Respond to all of the tickets with the same general message and send them in bulk to the correct department
Steps 1 and 2 should provide the time needed for the issue to be addressed
Add a custom drop down form for an issue that could drown your support
team. When customers see the choice in the drop down menu, they’ll realize the issue is known. All related
tickets will be sent to the correct place.
Mummy Tickets
Mummy tickets come from customers who remember the early days, asking
about features, unfamiliar pricing plans, ex-employees, or promotions
not offered in years.
A macro, an automatic predefined response, will help address mummy tickets that reference things that are out of date. This communication may
quickly settle the issue.
Several mummy tickets can mean communications require updates.
Newsletters, blog posts, social channels, and in-product messaging
should be used to ensure all customers are aware of changes,
like pricing structures.
Werewolf Tickets
Werewolf tickets are nice and friendly one moment, howling
mad the next. Calming the customer down is very difficult.

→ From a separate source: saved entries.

/-- Queue control at the ALU's result: a reservation, whose status comes in MD, its publication or release, its cancellation
(DESIGN CHOICE: R229 names no place for the status), and POST. -/
def State.microQueue (i : MicroFor) (m : BitVec 144) (u : Micro) (v : Nat) (s : State) : Ex Micro :=
  let c := i.c
  let reserve (deq : Bool) : Ex Micro :=
    let q := v % 65536
    let s := s.touchDesc q
    if s.qBroken q then s.queueFault (descAddr q ((s.descBad q).getD 0))
    else if (s.granted q deq (.cell c)).isNone ∧ s.cellRefused c q deq then s.fault2 9
    else (s.cellReserve c q deq).bind fun plan s => match plan with
      | .status st => .ok { u with md := BitVec.ofNat 72 st } ((if deq then s else s.enqRefuse q st).unreserve q deq (.cell c))
      | .dropOld => .ok { u with md := 4, queue := some (q, deq) } s
      | .go => .ok { u with md := 0, queue := some (q, deq) } s
  match mQctl m, u.queue with
  | 0o01, _ => reserve false
  | 0o02, _ => reserve true
  | 0o03, some (q, deq) =>
    let old : Bool := match s.granted q deq (.cell c) with
      | some r => decide (r.plan = .dropOld)
      | none => false
    let s := if deq then s.release q else s.publish q old
    .ok { u with queue := none } (s.unreserve q deq (.cell c))
  | 0o04, some (q, deq) => .ok { u with queue := none } (s.unreserve q deq (.cell c))
  | 0o07, _ => .ok u (s.sendPost c (v % 256) (v / 256 % 8))
  | _, _ => .ok u s

/-! ## Conditions (R221) -/

/-- The ring of the queue, or the buffer at An through Cn, lies in the cell store (COND 0o33): the queue of the routine's
reservation, or before it the one that S0 names (DEDUCED). -/
def State.microNear (s : State) (i : MicroFor) (u : Micro) : Bool :=
  let q : Nat := match u.queue, u.bank.stackItem false 0 with
    | some (q, _), _ => q
    | none, .ok (some w) => w % 65536
    | none, _ => 0
  let near (pa : Nat) : Bool := decide (s.reach i.c pa = .own)
  near (s.ringAddr q (s.qHead q) 0) || (match s.translate i.c u.bank.dom.toNat (u.bank.ptr i.ptr).toNat with
    | some p => near p.pa
    | none => false)

/-- A condition on what a microword has computed. -/
def State.microCond (s : State) (i : MicroFor) (m : BitVec 144) (u : Micro) (h : MicroRes) : Bool :=
  let w := mWidth m
  let k := u.bank
  match mCond m with
  | 0o00 => true
  | 0o01 => decide (h.r = 0)
  | 0o02 => h.r.testBit (w - 1)
  | 0o03 => h.carry
  | 0o04 => h.ovf
  | 0o05 => h.macOvf
  | 0o06 => decide (h.b = 0)
  | 0o07 => h.a.testBit (w - 1)
  | 0o10 => i.x.wide
  | 0o11 => i.x.sat
  | 0o12 => decide (i.x.rept ≠ .once)
  | 0o13 => decide (i.x.ext ≠ [])
  | 0o14 => k.ove
  | 0o15 => k.dze
  | 0o16 => decide (k.mp ≠ 0)
  | 0o17 => !s.throughput i.c
  | 0o20 => u.mdOk
  | 0o21 => decide (h.free % 2 = 1)
  | 0o22 => u.capOk
  | 0o23 => u.mdTag
  | 0o24 => true
  | 0o25 => match u.queue with
    | some (q, deq) => (s.granted q deq (.cell i.c)).isSome
    | none => true
  | 0o26 => decide ((s.cell i.c).sb = [])
  | 0o27 => decide (k.rc = 0)
  | 0o30 => i.syllable.testBit 2
  | 0o31 => decide (u.lc ≠ 0)
  | 0o32 => true
  | 0o33 => s.microNear i u
  | n => ((u.t.toList.getD 0 0).toNat).testBit (n - 0o40)

/-- PRED and FLAG (R228). -/
def Micro.control (u : Micro) (i : MicroFor) (m : BitVec 144) (cond bit0 : Bool) : Micro :=
  let k := u.bank
  let old := k.p.getLsbD i.sel.toNat
  let v : Bool := match mPred m % 8 with
    | 0 => cond
    | 1 => old && cond
    | 2 => old || cond
    | _ => bit0
  let k := if (mPred m).testBit 3 then k.setPred i.sel v else k
  let k := if (mFlag m).testBit 3 && cond then k.setOv else k
  let k := if (mFlag m).testBit 2 && cond then k.setDz else k
  let k := if (mFlag m).testBit 1 then { k with flags := setFld k.flags 6 4 (fld (mLit m) 0 4) } else k
  { u with bank := k }
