-- ==== Sys2Proof/Machine/Alu.lean ====
section
/-! DEFINITION. Alu.lean: stack operations, integer arithmetic, shifts, bit fields, comparisons, the multiplier and the
accumulators (05 R129-R142). -/

namespace Sys2Proof.Machine

open Sys2Proof

/-! ## Operands: words and doublewords (R116, R126) -/

/-- An instruction that reads the items listed, drops `drop` items and pushes items. -/
def State.shuffle (s : State) (c : Nat) (x : Enc) (f : Form) (reads : List Nat) (drop : Nat) (g : List Nat → List Nat) : State :=
  let ixs := reads.flatMap (fun i => if x.wide then [2 * i, 2 * i + 1] else [i])
  s.runInstr c x f (State.calcStep c ixs (drop * itemOf x) (fun ws k =>
    .ok ((g ((List.range reads.length).map (itemAt x ws))).flatMap (pushItem x)) k))

/-! ## Stack operations (R132, R133) -/

/-- LIT (R99): the short literal and the extension syllables. -/
def State.lit (s : State) (c : Nat) (x : Enc) (short : BitVec 6) : State :=
  let n := x.ext.length
  let v := sextNat (short.toNat * 64 ^ n + encRaw x) (6 * (n + 1))
  let f : Form := { itemForm x 0 1 with exts := if x.wide then [0, 1, 2, 3, 4, 5, 6] else [0, 1, 2, 3, 4, 5] }
  s.calc c x f (fun _ k => .ok (pushItem x (wrapNat v (widthOf x))) k)

/-- PICK (R133). DESIGN CHOICE (log entry 76): n = 15 is a form that is not admitted, fault 1 at step 2 of R97 and so also
when guarded off, where the Faults column of R132 would put it at step 6. -/
def State.pick (s : State) (c : Nat) (x : Enc) : State :=
  let n := encRaw x % 16
  let f : Form := { exts := [1], bad := decide (n = 15), pops := n + 1, pushes := n + 2 }
  s.runInstr c x f (State.calcStep c [n] 0 (fun ws k => .ok ws k))

/-! ## Integer arithmetic and logic (R134) -/

/-- Signed arithmetic on a and b. -/
def State.signed2 (s : State) (c : Nat) (x : Enc) (op : Int → Int → Int) : State :=
  let w := widthOf x
  s.calc c x { pairForm x 1 with sat := true } (fun ws k =>
    let (a, b) := pairOf x ws
    pushResult x (narrow k x.sat (signedLo w) (signedHi w) w (op (asSigned x a) (asSigned x b))))

/-- Unsigned arithmetic on a and b. -/
def State.unsigned2 (s : State) (c : Nat) (x : Enc) (op : Int → Int → Int) : State :=
  let w := widthOf x
  s.calc c x { pairForm x 1 with sat := true } (fun ws k =>
    let (a, b) := pairOf x ws
    pushResult x (narrow k x.sat 0 (unsignedHi w) w (op a b)))

/-- Signed arithmetic on a. -/
def State.signed1 (s : State) (c : Nat) (x : Enc) (op : Int → Int) : State :=
  let w := widthOf x
  s.calc c x { itemForm x 1 1 with sat := true } (fun ws k =>
    pushResult x (narrow k x.sat (signedLo w) (signedHi w) w (op (asSigned x (itemAt x ws 0)))))

/-- A function of the patterns of a and b that sets no flag. -/
def State.logic2 (s : State) (c : Nat) (x : Enc) (op : Nat → Nat → Nat) : State :=
  s.calc c x (pairForm x 1) (fun ws k =>
    let (a, b) := pairOf x ws
    .ok (pushItem x (op a b)) k)

/-- A function of the pattern of a that pushes one item. -/
def State.logic1 (s : State) (c : Nat) (x : Enc) (op : Nat → Nat) : State :=
  s.calc c x (itemForm x 1 1) (fun ws k => .ok (pushItem x (op (itemAt x ws 0))) k)
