-- ==== Sys2Proof/Machine/Point.lean ====
section
/-! DEFINITION. Point.lean: point logic, point arithmetic with IEEE 754 binary32, comparisons and quality tests
(03 R63-R83, 05 R143-R149). -/

namespace Sys2Proof.Machine

open Sys2Proof

/-! ## Lanes (R68-R76) -/

/-- A point-logic instruction on `n` operands (R143); the lanes come S0 first. -/
def State.laneOp (s : State) (c : Nat) (x : Enc) (n : Nat) (scalar : Bool) (g : List Nat → Nat) : State :=
  s.calc c x { pops := n, pushes := 1 } (fun ws k => .ok [lanesOf scalar g ws] k)

/-! ## Point words (R63, R80, R81) -/

/-- Integer point arithmetic (R145): the operands come S0 first. -/
def State.pointInt (s : State) (c : Nat) (x : Enc) (n cyc : Nat) (g : List Int → Int) : State :=
  s.calc c x { op := 2, sat := true, cyc := cyc, pops := n, pushes := 1 } (fun ws k =>
    match narrow k x.sat (signedLo 32) (signedHi 32) 32 (g (ws.map pwInt)) with
    | some r => .ok [pwResult (wrapNat r.value 32) ws (if r.past then questionable else good)] r.bank
    | none => .flt 4 1)

/-- PDIV.I (R131, R145). -/
def State.pointDiv (s : State) (c : Nat) (x : Enc) : State :=
  s.calc c x { op := 2, sat := true, cyc := 40, fixed := true, pops := 2, pushes := 1 } (fun ws k =>
    match Machine.divide k x.sat (signedLo 32) (signedHi 32) 32 (pwInt (ws.getD 1 0)) (pwInt (ws.getD 0 0)) with
    | .zero => .flt 3 1
    | .past => .flt 4 1
    | .ok q k dz ov => .ok [pwResult (wrapNat q 32) ws (if dz then invalid else if ov then questionable else good)] k)

/-! ## Binary32 (R146) -/

/-- Binary32 arithmetic; the operands come S0 first. -/
def State.pointFloat (s : State) (c : Nat) (x : Enc) (n cyc : Nat) (g : List Word → Nat) : State :=
  s.calc c x { op := 2, cyc := cyc, pops := n, pushes := 1 } (fun ws k => .ok [pwResult (g ws) ws (floatLeast (g ws) ws)] k)

/-- PDIV.F (R131, R146). -/
def State.floatDiv (s : State) (c : Nat) (x : Enc) : State :=
  s.calc c x { op := 2, cyc := 30, fixed := true, pops := 2, pushes := 1 } (fun ws k =>
    let a := pwBits (ws.getD 1 0)
    let b := pwBits (ws.getD 0 0)
    if b % 2 ^ 31 = 0 then
      if k.dze then .flt 3 2 else .ok [pwResult (if a / 2 ^ 31 = 1 then 0xFF7FFFFF else 0x7F7FFFFF) ws invalid] k.setDz
    else .ok [pwResult (f32Div (f32Of a) (f32Of b)) ws (floatLeast (f32Div (f32Of a) (f32Of b)) ws)] k)

/-- PCVTFI (R147). -/
def State.floatToInt (s : State) (c : Nat) (x : Enc) : State :=
  s.calc c x { op := 2, cyc := 3, pops := 1, pushes := 1 } (fun ws k =>
    let take (v : Int) : Calc := match narrow k true (signedLo 32) (signedHi 32) 32 v with
      | some r => .ok [pwResult (wrapNat r.value 32) ws (if r.past then questionable else good)] r.bank
      | none => .flt 4 2
    match pwFloat (ws.getD 0 0) with
    | .nan => .ok [pwResult 0 ws invalid] k
    | .inf n => take (if n then -(2 ^ 40 : Nat) else (2 ^ 40 : Nat))
    | .fin n m e => take (f32ToInt n m e))

/-! ## Comparisons and quality tests (R149) -/

def State.pointCompare (s : State) (c : Nat) (x : Enc) (n : BitVec 3) (op : Word → Word → Bool) : State :=
  s.calc c x { op := 2, pops := 2, pred := predOf n } (fun ws k =>
    .ok [] (k.setPred n (op (ws.getD 1 0) (ws.getD 0 0))))

/-- A quality test leaves its operand on the stack. -/
def State.qualityTest (s : State) (c : Nat) (x : Enc) (n : BitVec 3) (op : Word → Bool) : State :=
  s.runInstr c x { op := 2, pops := 1, pushes := 1, pred := predOf n }
    (State.calcStep c [0] 0 (fun ws k => .ok [] (k.setPred n (op (ws.getD 0 0)))))

/-! ## The instructions -/

/-- BAND (R143). -/
def execBand (c : CellId) (x : Enc) (s : State) : Out :=
  .next ((s.decode c.toNat 0o261).laneOp c.toNat x 2 false (fun l => bandLane (l.getD 1 0) (l.getD 0 0)))

/-- BANDS (R143): lane 0 alone. -/
def execBands (c : CellId) (x : Enc) (s : State) : Out :=
  .next ((s.decode c.toNat 0o265).laneOp c.toNat x 2 true (fun l => bandLane (l.getD 1 0) (l.getD 0 0)))

/-- BOR (R143). -/
def execBor (c : CellId) (x : Enc) (s : State) : Out :=
  .next ((s.decode c.toNat 0o262).laneOp c.toNat x 2 false (fun l => borLane (l.getD 1 0) (l.getD 0 0)))

/-- BORS (R143): lane 0 alone. -/
def execBors (c : CellId) (x : Enc) (s : State) : Out :=
  .next ((s.decode c.toNat 0o266).laneOp c.toNat x 2 true (fun l => borLane (l.getD 1 0) (l.getD 0 0)))

/-- BXOR (R143). -/
def execBxor (c : CellId) (x : Enc) (s : State) : Out :=
  .next ((s.decode c.toNat 0o263).laneOp c.toNat x 2 false (fun l => bxorLane (l.getD 1 0) (l.getD 0 0)))

/-- BXORS (R143): lane 0 alone. -/
def execBxors (c : CellId) (x : Enc) (s : State) : Out :=
  .next ((s.decode c.toNat 0o267).laneOp c.toNat x 2 true (fun l => bxorLane (l.getD 1 0) (l.getD 0 0)))

/-- BNOT (R143). -/
def execBnot (c : CellId) (x : Enc) (s : State) : Out :=
  .next ((s.decode c.toNat 0o264).laneOp c.toNat x 1 false (fun l => bnotLane (l.getD 0 0)))

/-- BNOTS (R143): lane 0 alone. -/
def execBnots (c : CellId) (x : Enc) (s : State) : Out :=
  .next ((s.decode c.toNat 0o270).laneOp c.toNat x 1 true (fun l => bnotLane (l.getD 0 0)))

/-- RISE (R77, R143): ( x p -- r ). -/
def execRise (c : CellId) (x : Enc) (s : State) : Out :=
  .next ((s.decode c.toNat 0o271).laneOp c.toNat x 2 false (fun l => bandLane (l.getD 1 0) (bnotLane (l.getD 0 0))))

/-- FALL (R77, R143): ( x p -- r ). -/
def execFall (c : CellId) (x : Enc) (s : State) : Out :=
  .next ((s.decode c.toNat 0o272).laneOp c.toNat x 2 false (fun l => bandLane (bnotLane (l.getD 1 0)) (l.getD 0 0)))

/-- SETP (R78, R143): ( q s r -- q' ). -/
def execSetp (c : CellId) (x : Enc) (s : State) : Out :=
  .next ((s.decode c.toNat 0o273).laneOp c.toNat x 3 false (fun l => borLane (l.getD 1 0) (bandLane (l.getD 2 0) (bnotLane (l.getD 0 0)))))

/-- RSTP (R78, R143): ( q s r -- q' ). -/
def execRstp (c : CellId) (x : Enc) (s : State) : Out :=
  .next ((s.decode c.toNat 0o274).laneOp c.toNat x 3 false (fun l => bandLane (bnotLane (l.getD 0 0)) (borLane (l.getD 1 0) (l.getD 2 0))))

/-- PADD.I (R145). -/
def execPaddI (c : CellId) (x : Enc) (s : State) : Out :=
  .next ((s.decode c.toNat (384 + 0o20)).pointInt c.toNat x 2 1 (fun v => v.getD 1 0 + v.getD 0 0))

/-- PSUB.I (R145). -/
def execPsubI (c : CellId) (x : Enc) (s : State) : Out :=
  .next ((s.decode c.toNat (384 + 0o21)).pointInt c.toNat x 2 1 (fun v => v.getD 1 0 - v.getD 0 0))

/-- PMUL.I (R145). -/
def execPmulI (c : CellId) (x : Enc) (s : State) : Out :=
  .next ((s.decode c.toNat (384 + 0o22)).pointInt c.toNat x 2 2 (fun v => v.getD 1 0 * v.getD 0 0))

/-- PDIV.I (R145). -/
def execPdivI (c : CellId) (x : Enc) (s : State) : Out :=
  .next ((s.decode c.toNat (384 + 0o23)).pointDiv c.toNat x)

/-- PNEG.I (R145). -/
def execPnegI (c : CellId) (x : Enc) (s : State) : Out :=
  .next ((s.decode c.toNat (384 + 0o24)).pointInt c.toNat x 1 1 (fun v => -v.getD 0 0))

/-- PADD.F (R145, R146). -/
def execPaddF (c : CellId) (x : Enc) (s : State) : Out :=
  .next ((s.decode c.toNat (384 + 0o30)).pointFloat c.toNat x 2 3 (fun ws => f32Add (pwFloat (ws.getD 1 0)) (pwFloat (ws.getD 0 0))))

/-- PSUB.F (R145, R146). -/
def execPsubF (c : CellId) (x : Enc) (s : State) : Out :=
  .next ((s.decode c.toNat (384 + 0o31)).pointFloat c.toNat x 2 3 (fun ws => f32Add (pwFloat (ws.getD 1 0)) (pwFloat (ws.getD 0 0)).neg?))

/-- PMUL.F (R145, R146). -/
def execPmulF (c : CellId) (x : Enc) (s : State) : Out :=
  .next ((s.decode c.toNat (384 + 0o32)).pointFloat c.toNat x 2 3 (fun ws => f32Mul (pwFloat (ws.getD 1 0)) (pwFloat (ws.getD 0 0))))

/-- PDIV.F (R131, R146). -/
def execPdivF (c : CellId) (x : Enc) (s : State) : Out :=
  .next ((s.decode c.toNat (384 + 0o33)).floatDiv c.toNat x)

/-- PNEG.F (R145): bit 31 inverted, whatever the operand (DEDUCED). -/
def execPnegF (c : CellId) (x : Enc) (s : State) : Out :=
  .next ((s.decode c.toNat (384 + 0o34)).pointFloat c.toNat x 1 1 (fun ws => pwBits (ws.getD 0 0) ^^^ 0x80000000))

/-- PCVTIF (R147). -/
def execPcvtif (c : CellId) (x : Enc) (s : State) : Out :=
  .next ((s.decode c.toNat (384 + 0o40)).pointFloat c.toNat x 1 3 (fun ws => f32Round (decide (pwInt (ws.getD 0 0) < 0)) (pwInt (ws.getD 0 0)).natAbs 0 false))

/-- PCVTFI (R147). -/
def execPcvtfi (c : CellId) (x : Enc) (s : State) : Out :=
  .next ((s.decode c.toNat (384 + 0o41)).floatToInt c.toNat x)

/-- PQMRG (R148). -/
def execPqmrg (c : CellId) (x : Enc) (s : State) : Out :=
  .next ((s.decode c.toNat (384 + 0o42)).calc c.toNat x { op := 2, pops := 2, pushes := 1 } (fun ws k => .ok [pwResult (pwBits (ws.getD 1 0)) ws good] k))

/-- PCEQ.I (R149). -/
def execPceqI (c : CellId) (x : Enc) (p : BitVec 3) (s : State) : Out :=
  .next ((s.decode c.toNat (384 + 0o100 + p.toNat)).pointCompare c.toNat x p (fun a b => decide (pwInt a = pwInt b)))

/-- PCLT.I (R149). -/
def execPcltI (c : CellId) (x : Enc) (p : BitVec 3) (s : State) : Out :=
  .next ((s.decode c.toNat (384 + 0o110 + p.toNat)).pointCompare c.toNat x p (fun a b => decide (pwInt a < pwInt b)))

/-- PCEQ.F (R149). -/
def execPceqF (c : CellId) (x : Enc) (p : BitVec 3) (s : State) : Out :=
  .next ((s.decode c.toNat (384 + 0o120 + p.toNat)).pointCompare c.toNat x p (fun a b => f32Eq (pwFloat a) (pwFloat b)))

/-- PCLT.F (R149). -/
def execPcltF (c : CellId) (x : Enc) (p : BitVec 3) (s : State) : Out :=
  .next ((s.decode c.toNat (384 + 0o130 + p.toNat)).pointCompare c.toNat x p (fun a b => f32Less (pwFloat a) (pwFloat b)))

/-- QGD (R149). -/
def execQgd (c : CellId) (x : Enc) (p : BitVec 3) (s : State) : Out :=
  .next ((s.decode c.toNat (384 + 0o140 + p.toNat)).qualityTest c.toNat x p (fun a => decide (pwVal a = 0)))

/-- QIV (R149). -/
def execQiv (c : CellId) (x : Enc) (p : BitVec 3) (s : State) : Out :=
  .next ((s.decode c.toNat (384 + 0o150 + p.toNat)).qualityTest c.toNat x p (fun a => decide (rank (pwVal a) = 2)))

/-- QTS (R149). -/
def execQts (c : CellId) (x : Enc) (p : BitVec 3) (s : State) : Out :=
  .next ((s.decode c.toNat (384 + 0o160 + p.toNat)).qualityTest c.toNat x p (fun a => bit a 33))

/-- QSB (R149). -/
def execQsb (c : CellId) (x : Enc) (p : BitVec 3) (s : State) : Out :=
  .next ((s.decode c.toNat (384 + 0o170 + p.toNat)).qualityTest c.toNat x p (fun a => bit a 32))

/-- BQG (R149). -/
def execBqg (c : CellId) (x : Enc) (p : BitVec 3) (s : State) : Out :=
  .next ((s.decode c.toNat (384 + 0o200 + p.toNat)).qualityTest c.toNat x p (fun a => decide (laneVal (lane a 0) = 0)))

/-- BQT (R149). -/
def execBqt (c : CellId) (x : Enc) (p : BitVec 3) (s : State) : Out :=
  .next ((s.decode c.toNat (384 + 0o210 + p.toNat)).qualityTest c.toNat x p (fun a => bit a 3))


end Sys2Proof.Machine
end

Enlisting the help of a customer service manager or director is a wise choice for Werewolf tickets. They are highly trained in dealing
with difficult situations.
If a customer vents on social media, offer a public response.
Respond via the channel that was used for the complaint and try to solve the actual issue publicly.
Keep in mind: you can’t win them all. The most important
thing is to learn, improve, and move on.